***** PROVIDED INFORMATION *****

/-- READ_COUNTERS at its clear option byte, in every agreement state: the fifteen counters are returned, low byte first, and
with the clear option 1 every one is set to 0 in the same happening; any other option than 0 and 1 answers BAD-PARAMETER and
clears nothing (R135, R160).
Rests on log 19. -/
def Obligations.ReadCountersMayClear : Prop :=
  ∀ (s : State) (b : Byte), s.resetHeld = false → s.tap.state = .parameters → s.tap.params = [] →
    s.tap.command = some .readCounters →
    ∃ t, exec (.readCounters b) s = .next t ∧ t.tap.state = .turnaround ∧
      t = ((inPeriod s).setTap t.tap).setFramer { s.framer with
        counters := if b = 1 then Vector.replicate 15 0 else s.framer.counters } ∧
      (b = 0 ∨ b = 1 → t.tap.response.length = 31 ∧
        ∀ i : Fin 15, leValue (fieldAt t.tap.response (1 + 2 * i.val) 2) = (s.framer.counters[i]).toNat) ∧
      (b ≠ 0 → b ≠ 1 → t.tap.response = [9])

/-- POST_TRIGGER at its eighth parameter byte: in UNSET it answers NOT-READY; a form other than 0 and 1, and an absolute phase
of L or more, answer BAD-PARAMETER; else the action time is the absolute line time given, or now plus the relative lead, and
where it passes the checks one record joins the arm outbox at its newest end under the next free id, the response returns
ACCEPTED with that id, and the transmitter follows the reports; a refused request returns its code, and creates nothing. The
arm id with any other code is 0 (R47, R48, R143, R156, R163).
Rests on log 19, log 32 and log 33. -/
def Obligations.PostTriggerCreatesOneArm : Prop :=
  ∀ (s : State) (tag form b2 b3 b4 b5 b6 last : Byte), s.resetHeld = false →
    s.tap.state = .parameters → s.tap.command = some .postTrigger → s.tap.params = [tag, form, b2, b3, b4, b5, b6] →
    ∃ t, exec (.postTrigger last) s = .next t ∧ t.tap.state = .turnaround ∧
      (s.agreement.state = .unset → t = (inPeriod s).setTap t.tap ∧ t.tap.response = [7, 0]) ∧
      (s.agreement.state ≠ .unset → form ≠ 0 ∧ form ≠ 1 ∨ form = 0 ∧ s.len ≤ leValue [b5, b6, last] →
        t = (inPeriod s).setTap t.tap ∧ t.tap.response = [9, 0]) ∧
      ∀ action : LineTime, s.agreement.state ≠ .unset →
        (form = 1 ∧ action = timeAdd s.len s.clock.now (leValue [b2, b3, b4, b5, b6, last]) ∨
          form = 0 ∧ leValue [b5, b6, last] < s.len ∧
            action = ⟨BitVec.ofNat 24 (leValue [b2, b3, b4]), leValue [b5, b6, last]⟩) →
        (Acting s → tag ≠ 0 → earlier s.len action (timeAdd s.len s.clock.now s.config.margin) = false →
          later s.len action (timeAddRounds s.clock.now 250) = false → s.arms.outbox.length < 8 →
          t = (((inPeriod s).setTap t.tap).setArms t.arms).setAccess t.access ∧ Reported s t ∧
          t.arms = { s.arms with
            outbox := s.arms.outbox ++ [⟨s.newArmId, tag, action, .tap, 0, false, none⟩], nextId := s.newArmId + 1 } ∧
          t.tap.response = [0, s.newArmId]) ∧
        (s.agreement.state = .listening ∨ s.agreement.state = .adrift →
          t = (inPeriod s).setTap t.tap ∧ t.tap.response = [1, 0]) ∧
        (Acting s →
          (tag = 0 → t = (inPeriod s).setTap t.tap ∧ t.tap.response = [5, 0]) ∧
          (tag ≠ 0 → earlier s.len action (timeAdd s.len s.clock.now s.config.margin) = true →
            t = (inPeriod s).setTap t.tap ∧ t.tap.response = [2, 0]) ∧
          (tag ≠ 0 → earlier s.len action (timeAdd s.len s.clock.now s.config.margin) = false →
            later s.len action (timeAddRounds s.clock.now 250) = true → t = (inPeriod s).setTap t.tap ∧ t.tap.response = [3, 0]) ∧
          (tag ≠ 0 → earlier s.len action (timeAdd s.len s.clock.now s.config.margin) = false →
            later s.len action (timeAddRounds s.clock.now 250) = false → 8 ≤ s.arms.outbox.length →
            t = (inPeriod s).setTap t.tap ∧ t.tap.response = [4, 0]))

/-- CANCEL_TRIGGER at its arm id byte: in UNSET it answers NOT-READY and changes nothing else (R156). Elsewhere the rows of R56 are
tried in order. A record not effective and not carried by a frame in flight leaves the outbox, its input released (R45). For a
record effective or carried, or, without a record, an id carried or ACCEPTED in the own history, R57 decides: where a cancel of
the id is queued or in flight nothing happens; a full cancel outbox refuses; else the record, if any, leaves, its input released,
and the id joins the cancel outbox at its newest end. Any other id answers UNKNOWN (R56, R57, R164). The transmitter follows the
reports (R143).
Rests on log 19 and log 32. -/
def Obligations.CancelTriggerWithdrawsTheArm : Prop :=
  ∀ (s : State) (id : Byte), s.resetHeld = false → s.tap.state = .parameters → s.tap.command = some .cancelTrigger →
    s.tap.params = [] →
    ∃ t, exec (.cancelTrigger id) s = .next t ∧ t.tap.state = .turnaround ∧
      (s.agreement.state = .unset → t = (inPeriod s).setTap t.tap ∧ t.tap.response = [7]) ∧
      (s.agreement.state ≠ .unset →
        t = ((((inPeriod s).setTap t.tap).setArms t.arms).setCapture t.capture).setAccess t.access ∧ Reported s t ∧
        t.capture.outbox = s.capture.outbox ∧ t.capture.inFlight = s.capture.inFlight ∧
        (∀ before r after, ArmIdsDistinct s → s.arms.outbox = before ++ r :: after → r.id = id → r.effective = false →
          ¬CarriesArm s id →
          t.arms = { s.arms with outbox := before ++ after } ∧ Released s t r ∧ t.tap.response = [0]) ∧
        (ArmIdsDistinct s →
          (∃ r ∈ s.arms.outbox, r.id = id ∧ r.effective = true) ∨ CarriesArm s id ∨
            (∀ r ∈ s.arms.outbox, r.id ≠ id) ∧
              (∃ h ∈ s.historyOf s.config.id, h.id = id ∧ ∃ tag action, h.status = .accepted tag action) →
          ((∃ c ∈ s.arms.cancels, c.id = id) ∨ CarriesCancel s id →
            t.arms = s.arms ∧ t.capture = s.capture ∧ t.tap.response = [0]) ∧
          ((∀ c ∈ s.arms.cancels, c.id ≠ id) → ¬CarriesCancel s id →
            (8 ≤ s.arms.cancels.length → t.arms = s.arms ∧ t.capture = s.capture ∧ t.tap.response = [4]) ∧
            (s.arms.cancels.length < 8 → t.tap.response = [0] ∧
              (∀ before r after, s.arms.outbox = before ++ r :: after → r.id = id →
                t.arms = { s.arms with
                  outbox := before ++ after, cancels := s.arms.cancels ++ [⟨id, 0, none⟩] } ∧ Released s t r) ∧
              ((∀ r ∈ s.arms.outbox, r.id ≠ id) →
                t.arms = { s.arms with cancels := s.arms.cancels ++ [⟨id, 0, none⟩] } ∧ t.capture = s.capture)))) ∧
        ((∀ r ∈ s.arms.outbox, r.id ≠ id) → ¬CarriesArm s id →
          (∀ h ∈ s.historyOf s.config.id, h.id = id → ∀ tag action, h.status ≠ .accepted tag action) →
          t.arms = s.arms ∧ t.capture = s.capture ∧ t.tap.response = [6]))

*****

WHAT IS EXPECTED:
Print exactly the lines that run from the line containing "(8 ≤ s.arms.cancels.length" to the end of the data, both ends included.

TASK SOLUTION:
            (8 ≤ s.arms.cancels.length → t.arms = s.arms ∧ t.capture = s.capture ∧ t.tap.response = [4]) ∧
            (s.arms.cancels.length < 8 → t.tap.response = [0] ∧
              (∀ before r after, s.arms.outbox = before ++ r :: after → r.id = id →
                t.arms = { s.arms with
                  outbox := before ++ after, cancels := s.arms.cancels ++ [⟨id, 0, none⟩] } ∧ Released s t r) ∧
              ((∀ r ∈ s.arms.outbox, r.id ≠ id) →
                t.arms = { s.arms with cancels := s.arms.cancels ++ [⟨id, 0, none⟩] } ∧ t.capture = s.capture)))) ∧
        ((∀ r ∈ s.arms.outbox, r.id ≠ id) → ¬CarriesArm s id →
          (∀ h ∈ s.historyOf s.config.id, h.id = id → ∀ tag action, h.status ≠ .accepted tag action) →
          t.arms = s.arms ∧ t.capture = s.capture ∧ t.tap.response = [6]))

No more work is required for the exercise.